Shepherd Application System Outage

Incident Report for Shepherd Veterinary Solutions

Postmortem

Summary

On September 17, Shepherd experienced an outage from 4:28 PM ET until 5:01 PM ET. During this time, users were unable to access the application. Service was restored at 3:01 PM and has remained stable since.

What Happened

The outage was triggered by a sudden spike in database requests. Under normal conditions, Shepherd processes around 150 requests at a given time. On September 17, that number surged to over 1,000 requests within just a few minutes, overwhelming system resources and causing the application to become unavailable.

While the exact trigger for the surge is still under investigation, it appears to be tied to existing queries unexpectedly consuming far more resources than usual, and was not due to a recent release.

What We Have Implemented

  • Improved Monitoring & Alarms: Updated our alerts for elevated request volumes to have a lower threshold and help provide engineering several extra minutes to respond before widespread impact.
  • Load Mitigation: Continued shifting heavy or long-running queries off the main database and onto read-only systems as part of ongoing infrastructure improvements.

What’s Next

  • Resilience Improvements: We’re working on changes that reduce single points of failure so an issue in one area doesn’t impact all practices.
  • Deeper Analysis: We are continuing to investigate why the spike occurred. No repeating pattern has been observed in the days since the outage.

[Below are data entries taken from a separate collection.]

/-- The checks of MZDECL on its block (R239, R252, R392). -/
def State.mzdeclFault (s : State) (g : Wg) (blk : List Byte) (addr : Word) : Option FaultInfo :=
  let b := MazeBlock.parse blk
  let al := b.regions.find? fun x => x.1.toNat % 4 != 0
  let places := b.regions.map fun x => s.ensembleAt g x.1 (4 * 2 ^ min x.2 12) .store
  let whole := match s.scratchAt g addr (64 + 16 * min b.nstage 16) with
    | .ok _ => none
    | .error c => some (faultAt c (addr.setWidth 64) .blockRead true)
  let keys := (places.zip b.regions).filterMap fun x => match x.1 with
    | .ok k => some (k, 4 * 2 ^ min x.2.2 12)
    | .error _ => none
  let overlap := keys.zipIdx.any fun x => keys.zipIdx.any fun y => decide (x.2 < y.2) && decide (x.1.1 < y.1.1 + y.1.2) &&
    decide (y.1.1 < x.1.1 + x.1.2)
  let bad := b.bad || b.nstage == 0 || decide (16 < b.nstage) || b.scope == 0 || b.scope == 3 ||
    b.regions.any (fun x => decide (12 < x.2)) || b.stages.any (fun x => x.2.2.2.1 == 0) || overlap
  match al with
  | some x => some (faultAt .align (x.1.setWidth 64) .store true)
  | none => (whole.orElse fun _ => firstErr places).orElse fun _ =>
    if bad then some (plainFault .cmdblock)
    else if (s.freeSet (clusOfCore (coreOfQuad g.quad))).isNone then some (mazeCode 2) else none

/-- What a report finds wrong with a record: its HANDLE is another's, or nobody holds it (R252). -/
def State.doneFault (s : State) (m : MazeSet) (k : Nat) : Option FaultInfo :=
  if s.recHandle k ≠ m.handle.toNat % 2 ^ 16 then some (mazeCode 1)
  else if !(s.recLive k) || !(s.recTaken k) then some (mazeCode 4) else none

/-- The checks of the other MAZE forms that do not depend on what their records and queues hold (R252, R253): words are the
operands. -/
def State.mazeOwnFault (s : State) (g : Wg) (c : Cmd) : Option FaultInfo :=
  let w := fun i => c.words.getD i 0
  let h := s.mazeFor g (w 0)
  let prot := fun (n : Nat) => some (faultAt .prot ((w n).setWidth 64) .store true)
  match c.op, c.loc with
  | .mzeff, some (.key k) =>
    if !((s.ensemble g).any fun h => h.holds k 64) then prot 2
    else if 32 ≤ (w 1).toNat then some (plainFault .cmdblock) else none
  | .mzeff, _ => none
  | .mzstat, _ =>
    let sel := (w 1).toNat
    let item := sel / 16 % 16
    if 256 ≤ sel ∨ item = 6 ∨ item = 7 ∨ item = 15 ∨ (6 ≤ item ∧ sel % 16 ≠ 0) then some (plainFault .cmdblock)
    else match h with
      | none => some (mazeCode 1)
      | some m => if item ≤ 5 ∧ m.stages.length ≤ sel % 16 then some (mazeCode 3) else none
  | .mztake, _ => (match h with
    | none => some (mazeCode 1)
    | some m => if m.stages.length ≤ (w 1).toNat then some (mazeCode 3) else none)
  | _, l => (match h, l with
    | none, _ => some (mazeCode 1)
    | some m, some (.key k) => if s.mazeOwns m k 64 then none else prot 1
    | some _, _ => none)

/-- The checks of a record (R252): it is a set's, and in the state that its form asks for. -/
def State.mazeFormFault (s : State) (g : Wg) (c : Cmd) : Option FaultInfo :=
  match c.op, c.loc, s.mazeFor g (c.words.getD 0 0) with
  | .mzpost, l, some m => (match l with
    | some (.key k) => if s.recLive k then some (mazeCode 4) else if m.closed then some (mazeCode 6) else none
    | _ => if m.closed then some (mazeCode 6) else none)
  | .mzeff, some (.key k), _ => (match s.mazeFor g (BitVec.ofNat 32 (s.recHandle k)) with
    | none => some (mazeCode 1)
    | some m =>
      let op := (c.words.getD 1 0).toNat
      if !(s.recLive k) || !(s.recTaken k) || decide (4 ≤ s.recNeff k) then some (mazeCode 4)
      else if 8 ≤ op % 16 ∨ (op / 16 = 1 ∧ ((m.stages[s.recCur k]?).map (·.eff)).getD false = false) then some (mazeCode 5)
      else none)
  | .mzdonePass, some (.key k), some m => s.doneFault m k
  | .mzdoneDrop, some (.key k), some m => s.doneFault m k
  | _, _, _ => none

/-- The faults of a MAZE form (R252). -/
def State.mazeFault (s : State) (g : Wg) (c : Cmd) : Option FaultInfo :=
  (s.mazeOwnFault g c).orElse fun _ => s.mazeFormFault g c

/-- A set that stalls MZPOST and MZDONE before commit (R246). -/
def State.mazeStalls (s : State) (g : Wg) (c : Cmd) : Bool :=
  (c.op == .mzpost || c.op == .mzdonePass || c.op == .mzdoneDrop) && (match s.mazeFor g (c.words.getD 0 0) with
    | some m => decide (32 ≤ m.heldRecs.length) || (!m.completing.isEmpty && !(s.mazeRoom m m.sink))
    | none => false)

/-- A MAZE form may act: one that is a release follows everything earlier of its thread (R254), and one that routes a
record waits while the set is paused (R255) or holds 32 records (R246). None acts on a word that is claimed (R155). -/
def State.mazeMay (s : State) (h : HeldRun) (g : Wg) (c : Cmd) : Bool :=
  let routes := c.op == .mzpost || c.op == .mzdonePass || c.op == .mzdoneDrop
  let recs := match c.loc with
    | some (.key k) => [{ addr := 0, key := k }]
    | _ => []
  let clear := match s.mazeFor g (c.words.getD 0 0) with
    | some m => !(s.mazeClaimed m (if routes then recs ++ m.heldRecs else recs))
    | none => !(recs.any fun r => s.claimedIn r.key 64 none)
  clear && (!(routes || c.op == .mzsink) || s.settled h) && s.acquired c && (!routes || match s.mazeFor g (c.words.getD 0 0) with
    | some m => !(s.mazePaused m) && decide (m.heldRecs.length < 32)
    | none => true)

/-! ### What the forms do (R253) -/

/-- MZDECL takes a free set (R238, R239). -/
def State.mzdecl (s : State) (h : HeldRun) (g : Wg) (c : Cmd) : State :=
  let clus := clusOfCore h.core
  let b := MazeBlock.parse c.block
  match s.freeSet clus with
  | none => (s.modThread h.who fun t => t.defer (mazeCode 2) (some h.seq)).arrive h.who h.seq [(c.d, freeReg s.fresh)] .loads
  | some n =>
    let gen := (((s.maze clus n).map (·.gen)).getD 0 + 1) % 256
    let key := fun (w : Word) (ld : Nat) => match s.ensembleAt g w (4 * 2 ^ ld) .store with
      | .ok k => k
      | .error _ => 0
    let q := fun (w : Word) (ld : Nat) => ({ qbase := key w ld, ld := ld, head := 0, tail := 0, recs := [], takers := [] } : MazeQueue)
    let seed : Word := if b.seed = 0 then 1 else b.seed
    let st := b.stages.map fun x => ({ q := q x.1 x.2.1, eff := x.2.2.1, cost := x.2.2.2.1, pass0 := x.2.2.2.2,
                                       pass := x.2.2.2.2, reports := 0, passes := 0, windows := 0 } : MazeStage)
    let m : MazeSet := { clus := clus, num := n, gen := gen, held := some (g.launch, g.ensid), part := g.part, core := h.core,
                         sup := ((s.thread h.who).map (·.arch.sup)).getD false, det := b.det, scope := b.scope,
                         win := winOf b.win, seed := seed, lfsr := seed, stages := st, sink := q b.sbase b.sld, heldRecs := [],
                         completing := [], posted := 0, sunk := 0, dropped := 0, failed := 0, closed := false }
    let s := { s with mazes := (s.mazes.filter fun (x : MazeSet) => !(x.clus == clus && x.num == n)) ++ [m] }
    let s := (m.stages.map (·.q) ++ [m.sink]).foldl (fun s q =>
      ((List.range (2 ^ q.ld)).foldl (fun s i => s.setFull none (q.qbase + 4 * i) false) s).monitorAll
        ((List.range (2 ^ q.ld)).map fun i => q.qbase + 4 * i)) s
    s.arrive h.who h.seq [(c.d, { val := regN32 m.handle })] .loads

/-- MZSTAT's item (R253). -/
def MazeSet.stat (m : MazeSet) (sel : Nat) : Nat :=
  let st := sel % 16
  let f := fun (g : MazeStage → Nat) => ((m.stages[st]?).map g).getD 0
  match sel / 16 % 16 with
  | 0 => f (·.pass)
  | 1 => f (·.reports)
  | 2 => f (·.passes)
  | 3 => f fun x => x.q.recs.length
  | 4 => f (·.cost)
  | 5 => f (·.windows)
  | 8 => m.posted
  | 9 => m.sunk
  | 10 => m.dropped
  | 11 => m.failed
  | 12 => m.heldRecs.length
  | 13 => m.lfsr.toNat
  | _ => (if m.closed then 1 else 0) + (if m.drained then 2 else 0)

/-- A report on a record (R253). -/
def State.mzdone (s : State) (clus num : Nat) (r : MazeRec) (drop : Bool) : State :=
  let k := r.key
  let cur := s.recCur k
  let w0 := s.hdr k 0
  let newDrop := drop && !(s.recDrop k)
  let w0 := setBitsAt (setBitsAt w0 cur 1 1) 24 8 (bitsAt w0 24 8 + 1)
  let s := s.setHdr k 0 (if drop then setBitsAt w0 16 1 1 else w0)
  let s := s.setHdr k 8 (setBitsAt (s.hdr k 8) 4 1 0)
  let s := s.modMaze clus num fun m =>
    { m with dropped := m.dropped + (if newDrop then 1 else 0)
             stages := m.stages.zipIdx.map fun x => if x.2 = cur then x.1.report m.det (!drop) m.win else x.1 }
  (s.mazeHeld clus num).mazeRoute clus num r

/-- A MAZE form acts at its release (R253, R254, R328). One that finds what it names changed since its commit takes its
fault at the thread's next run. -/
def State.actMaze (s : State) (h : HeldRun) (c : Cmd) : State :=
  match s.wg h.who.wg with
  | none => s
  | some g =>
    let w := fun i => c.words.getD i 0
    let key := match c.loc with
      | some (.key k) => k
      | _ => 0
    let clus := clusOfCore h.core
    if c.op = .mzdecl then s.mzdecl h g c
    else match s.mazeFault g c with
      | some f =>
        let s := s.modThread h.who fun t => t.defer f (some h.seq)
        let (n, s) := s.takeFresh
        s.arrive h.who h.seq (c.dests.map fun d => (d, freeReg n)) c.cls
      | none => match s.mazeFor g (if c.op = .mzeff then BitVec.ofNat 32 (s.recHandle key) else w 0) with
        | none => s
        | some m =>
          let sc := scopeOfCode m.scope
          let rec' : MazeRec := { addr := w 1, key := key }
          let done := fun (s : State) => (s.mazeServe clus m.num).uncount h.who .stores
          match c.op with
          | .mzpost =>
            let s := s.releaseAt h.core sc
            if w 1 = 0 then done (s.modMaze clus m.num fun m => { m with closed := true })
            else
              let s := s.setHdr key 0 (2 ^ 17)
              let s := s.setHdr key 4 (w 2).toNat
              let s := s.setHdr key 8 (m.handle.toNat % 2 ^ 16 * 2 ^ 16)
              let s := (List.range 13).foldl (fun s i => s.setHdr key (12 + 4 * i) 0) s
              let s := s.modMaze clus m.num fun m => { m with posted := m.posted + 1 }
              done ((s.mazeHeld clus m.num).mazeRoute clus m.num rec')
          | .mzdonePass => done ((s.releaseAt h.core sc).mzdone clus m.num rec' false)
          | .mzdoneDrop => done ((s.releaseAt h.core sc).mzdone clus m.num rec' true)
          | .mzeff =>
            let i := s.recNeff key
            let a := c.addr.toNat
            let op := (w 1).toNat
            let s := s.setHdr key (0x10 + 12 * i) (a % 2 ^ 32)
            let s := s.setHdr key (0x14 + 12 * i) (a / 2 ^ 32 % 2 ^ 25 + op % 16 * 2 ^ 25 + op / 16 % 2 * 2 ^ 29)
            let s := s.setHdr key (0x18 + 12 * i) (w 0).toNat
            let s := s.setHdr key 0x0C (setBitsAt (s.hdr key 0x0C) (4 * i) 4 (s.recCur key))
            let s := s.setHdr key 8 (setBitsAt (s.hdr key 8) 8 3 (i + 1))
            s.uncount h.who .stores
          | .mztake =>
            let t : Taker := { who := h.who, seq := h.seq, d := c.d, id := h.id }
            let n := (w 1).toNat
            let s := s.modMaze clus m.num fun m => match m.queue n with
              | some q => m.setQueue n { q with takers := q.takers ++ [t] }
              | none => m
            s.mazeServe clus m.num
          | .mzsink =>
            let t : Taker := { who := h.who, seq := h.seq, d := c.d, id := h.id }
            let s := s.modMaze clus m.num fun m => m.setQueue 16 { m.sink with takers := m.sink.takers ++ [t] }
            s.mazeServe clus m.num
          | _ => s.arrive h.who h.seq [(c.d, { val := regNat (m.stat (w 1).toNat) })] .loads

Although the precise root cause of the request surge remains under investigation, immediate safeguards are in place to detect problems earlier, contain them faster, and minimize the risk of another system-wide outage.

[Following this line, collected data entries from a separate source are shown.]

-- ==== Sys2Proof/Machine/Strike.lean ====
section
/-! DEFINITION. Strikes: the runs and passes that one discards, and what is put back (21_faults.md R327 to R329). -/

namespace Sys2Proof.Machine

/-! ### Undoing what runs did within their core (R328) -/

/-- An L1 byte as the record keeps it. -/
def putCell (l : List (Nat × L1Cell)) (j : Nat) (c : Option (Byte × Bool × Nat × Nat)) : List (Nat × L1Cell) :=
  match c with
  | some (v, d, r, u) => aput j { val := v, dirty := d, rel := r, due := u } l
  | none => adel j l

/-- A tile register and the descriptors kept besides, changed. -/
def Wg.putTile (g : Wg) (n : Nat) (t : Tile) (keep : Option Tile) : Wg :=
  { g with
    tiles := g.tiles.set n t
    oldTiles := match keep with
      | some o => g.oldTiles ++ [(n, o)]
      | none => g.oldTiles.filter fun x => !(x.1 == n && x.2.gen == t.gen) }

/-- A change taken back. Queues of an access thread are put back apart from the others. -/
def State.undoItem (s : State) (u : UndoItem) : State :=
  match u with
  | .byte k old _ => { s with mem := Memory.write s.mem k old }
  | .full k old _ => { s with full := if old then insNat k s.full else s.full.filter (· != k) }
  | .l1 core k old _ => { s with l1 := putCell s.l1 (l1Key core k) old }
  | .qc w n old _ => s.modWg w fun g => { g with qcs := g.qcs.set n old }
  | .tile w n old _ => s.modWg w fun g => g.putTile n old none
  | .rvOpen k old _ => { s with rvOpen := if old then insNat k s.rvOpen else s.rvOpen.filter (· != k) }
  | .rvHold h true => { s with rvHolds := s.rvHolds.erase h }
  | .rvHold h false => { s with rvHolds := insHold { h with who := none } s.rvHolds }
  | .mark k => { s with poisoned := insNat k s.poisoned }
  | .timer w n => s.modWg w fun g => { g with timer := g.timer + n }
  | .idem w old _ => s.modWg w fun g => { g with idem := old }
  | _ => s

/-- A change of a run that survives made again. -/
def State.redoItem (s : State) (run : Option Nat) (u : UndoItem) : State :=
  match u with
  | .byte k _ new => s.poke run k new
  | .full k _ new => s.setFull run k new
  | .l1 core k _ new => s.l1Put run core k (new.map fun c => { val := c.1, dirty := c.2.1, rel := c.2.2.1, due := c.2.2.2 })
  | .qc w n _ new => s.setQc run w n new
  | .tile w n old new => (s.note run (.tile w n old new)).modWg w fun g => g.putTile n new (if old.v then some old else none)
  | .rvOpen k _ new => s.setRvOpen run k new
  | .rvHold h true => s.holdAt run h
  | .rvHold h false =>
    let s := s.note run (.rvHold h false)
    { s with rvHolds := s.rvHolds.filter fun x => !(x.key == h.key && x.id == h.id) }
  | .mark k => { s.note run (.mark k) with poisoned := s.poisoned.filter (· != k) }
  | .timer w n => (s.note run (.timer w n)).modWg w fun g => { g with timer := g.timer - n }
  | .idem w old new => (s.note run (.idem w old new)).modWg w fun g => { g with idem := new }
  | u => s.note run u

/-- What discarded runs sent to the queues of an access thread and took from them: the newest entries go, and those taken
come back (R194, R328). -/
def State.undoQueues (s : State) (gone : List UndoItem) : State :=
  let oks := (gone.filterMap fun u => match u with
    | .oqPush w q => some (w, q)
    | .oqPop w q _ => some (w, q)
    | _ => none).dedup
  let bks := (gone.filterMap fun u => match u with
    | .bqPush w t => some (w, t)
    | .bqPop w t _ => some (w, t)
    | _ => none).dedup
  let s := oks.foldl (fun (s : State) (k : Nat × Nat) =>
    let back := gone.filterMap fun u => match u with
      | .oqPop w q e => if (w, q) = k then some e else none
      | _ => none
    let n := (gone.filter fun u => u == .oqPush k.1 k.2).length
    s.modWg k.1 fun g =>
      let l := back ++ (alook k.2 g.oq).getD []
      { g with oq := aput k.2 (l.take (l.length - n)) g.oq }) s
  bks.foldl (fun (s : State) (k : Nat × Nat) =>
    let back := gone.filterMap fun u => match u with
      | .bqPop w t b => if (w, t) = k then some b else none
      | _ => none
    let n := (gone.filter fun u => u == .bqPush k.1 k.2).length
    s.modWg k.1 fun g =>
      let l := back ++ (alook k.2 g.bq).getD []
      { g with bq := aput k.2 (l.take (l.length - n)) g.bq }) s

/-- The effects within their cores of the runs given undone: every change back to the oldest of theirs is taken back, newest
first, and those of the other runs are made again. -/
def State.undoRuns (s : State) (ids : List Nat) : State :=
  let mine := fun (u : UndoRec) => match u.run with
    | some i => ids.contains i
    | none => false
  let old := s.undo.takeWhile fun u => !mine u
  let rest := s.undo.dropWhile fun u => !mine u
  let s := rest.reverse.foldl (fun (s : State) u => s.undoItem u.item) s
  let s := { s with undo := old }
  let s := (rest.filter fun u => !mine u).foldl (fun (s : State) u => s.redoItem u.run u.item) s
  s.undoQueues ((rest.filter mine).map (·.item))

/-! ### The thread of a discarded run (R118, R329) -/

/-- What a thread counts for a run that is discarded, once for each register of a LODGE instruction (18_lodges.md R268), and the
registers outstanding for it. -/
def State.owed (s : State) (r : TRef) (seq : Nat) : List (Cls × List Nat) :=
  (s.loads.filterMap fun l => if l.who = r ∧ seq ≤ l.seq ∧ r.acc = false then some (Cls.loads, l.dests.map (·.reg)) else none) ++
    (s.waiters.filterMap fun w => if w.who = r ∧ seq ≤ w.seq then some (w.cls, w.dests.map (·.reg)) else none) ++
    (s.held.flatMap fun h => if h.who = r ∧ seq ≤ h.seq then ((h.cmd.map fun c =>
      (c.cls, c.dests) :: List.replicate (c.counts - 1) (c.cls, [])).getD []) else []) ++
    (s.tileOps.filterMap fun o => if o.who = r ∧ seq ≤ o.seq then some (Cls.tiles, o.cmd.dests) else none) ++
    (s.stores.filterMap fun p =>
      if p.who = r ∧ p.counted = true ∧ (s.held.any fun h => h.id == p.run && decide (seq ≤ h.seq)) = true then
        some (Cls.stores, []) else none) ++
    (s.rvHolds.filterMap fun h => match h.who with
      | some (t, q, d) => if t = r ∧ seq ≤ q then some (Cls.loads, [d]) else none
      | none => none)

/-- A thread returns to the start of a run of its own: its state then, without anything that the run and later ones still
had on its way, or a fault that they have left. alone is the number of cross-lane instructions that it executes for itself (R130). -/
def State.returnTo (s : State) (r : TRef) (seq : Nat) (a : Arch) (acc : Option AccState) (alone : Nat) : State :=
  let owed := s.owed r seq
  let loads := (s.loads.filter fun l => l.who = r ∧ seq ≤ l.seq).map (·.id)
  let runs := (s.held.filter fun h => h.who = r ∧ seq ≤ h.seq).map (·.id)
  let s := s.dropFromQuad r
  let (n, s) := s.takeFresh
  let a := { a with regs := a.regs.newRun n, alone := max a.alone alone, xcount := 0 }
  let s := s.modThread r fun t =>
    let t := owed.foldl (fun (t : Thread) o => { t.count o.1 (· - 1) with busy := o.2.foldl (fun b x => b.erase x) t.busy }) t
    let late := (t.defSeq.map fun q => decide (seq ≤ q)).getD false
    { t with
      arch := a, run := Run.start a, seq := seq, acc := acc, acq := t.acq.filter fun i => !(loads.contains i || runs.contains i)
      deferred := if late then none else t.deferred
      defSeq := if late then none else t.defSeq }
  let s := { s with
    loads := s.loads.filter fun (l : PLoad) => !(loads.contains l.id)
    stores := s.stores.filter fun (p : PStore) => !(runs.contains p.run)
    waiters := s.waiters.filter fun (w : Waiter) => !(w.who = r ∧ seq ≤ w.seq)
    tileOps := s.tileOps.filter fun (o : TileOp) => !(runs.contains o.run)
    held := s.held.filter fun (h : HeldRun) => !(runs.contains h.id)
    scReads := s.scReads.filter fun (e : ScRead) => !(e.who = r ∧ seq ≤ e.seq)
    walks := s.walks.map fun (w : Walk) => { w with who := w.who.filter fun x => x.1 != r }
    rvHolds := s.rvHolds.filter fun (h : RvHold) => match h.who with
      | some (t, q, _) => !(t = r ∧ seq ≤ q)
      | none => true
    fab := { s.fab with remotes := s.fab.remotes.filter fun (x : Remote) => match x.purpose with
      | .load i => !(loads.contains i)
      | _ => true } }
  let s := s.dropClaims r
  match (s.thread r).bind (·.stop) with
  | some f => s.haltThread r f
  | none => s.makeReady r 0

/-- The thread's place to return to: its oldest discarded run, or the run that it is in, with the number of cross-lane
instructions it executes alone there because a run that it met is not discarded (R130). A thread that has been killed, or whose
last run is released, does not return. -/
def State.zoneReturn (s : State) (gone : List HeldRun) (r : TRef) (t : Thread) : Option (Nat × Arch × Option AccState × Nat) :=
  let here := gone.map fun h => (h.who, h.seq)
  let met := fun (l : List (TRef × Nat)) => l.all fun m => here.contains m || (match s.thread m.1 with
    | some x => x.seq == m.2
    | none => false)
  match (if t.status = .exited ∧ (gone.any fun h => h.who = r ∧ h.exits = true) = false then none else gone.find? fun h => h.who = r) with
  | some h => some (h.seq, h.snap, h.acc, if met h.mates then 0 else h.met)
  | none =>
    if t.status = .running ∨ t.status.inRun = true then
      some (t.seq, t.run.snap, t.acc.map fun (a : AccState) => { a with out := [] },
        if met t.run.mates then 0 else t.arch.xcount)
    else none

/-- A pass put back: its memory, its operation and its tile's status are as they were before it (R329). -/
def State.undoPass (s : State) (h : PassHold) : State :=
  let s := { s with
    mem := putBytes s.mem h.old
    passHolds := s.passHolds.filter fun (x : PassHold) => x.id != h.id }
  (s.modTileOp h.was.id fun _ => h.was).modTile h.was.wg h.tile h.before.gen fun _ => h.before

/-- The discards of a strike heard now in the zone of a core (R329). -/
def State.replayZone (s : State) (core : Nat) : State :=
  let gone := s.held.filter fun h => h.core == core && decide (s.clock < h.rel)
  let back := (s.threads.filter fun x => s.coreOf (TRef.ofKey x.1) == core).filterMap fun x =>
    let r := TRef.ofKey x.1
    (s.zoneReturn gone r x.2).map fun y => (r, y)
  let s1 := s.undoRuns (gone.map (·.id))
  let s2 := back.foldl (fun (s : State) y =>
    s.returnTo y.1 y.2.1 y.2.2.1 y.2.2.2.1 y.2.2.2.2) s1
  let holds := (s2.passHolds.filter fun h => h.core == core && decide (s2.clock < h.rel)).reverse
  let s3 := holds.foldl (fun (s : State) h => s.undoPass h) s2
  let ws := (s3.wgs.filter fun x => coreOfQuad x.2.quad == core).map (·.1)
  forEach (fun (s : State) w => (s.meetings w).settleWg w) s3 ws

/-- STRIKE (R327, R329): it is counted, and a core that has heard more than 64 within a millisecond is lost; else the zone
replays. -/
def execStrike (core : Nat) (s : State) : Result :=
  if 192 ≤ core then .next s
  else
    let log := (s.strikeLog.filter fun x => decide (s.us < x.2 + 1000)) ++ [(core, s.us)]
    let s := { s with strikes := aput core ((alook core s.strikes).getD 0 + 1) s.strikes, strikeLog := log }
    if 64 < (log.filter fun x => x.1 == core).length then .next (s.loseCores [core]) else .next (s.replayZone core)

end Sys2Proof.Machine
end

Thank you for your continued trust, patience, and partnership.

— The Shepherd Team

Posted Sep 24, 2025 - 19:02 EDT

Resolved

Between 4:28pm ET and 5:01pm ET, users were unable to access the Shepherd application due to a system-wide outage. Service was fully restored, and services have been stable since.
Posted Sep 17, 2025 - 17:00 EDT

Investigating

An issue was identified preventing access to the Shepherd application for all users.
Posted Sep 17, 2025 - 16:30 EDT
This incident affected: Shepherd Application, SMS (Texting Services), AI Services (TranscribeAI, EchoAI, DiagnoseAI), and OpenAPI (Clinic Connect and Integrations).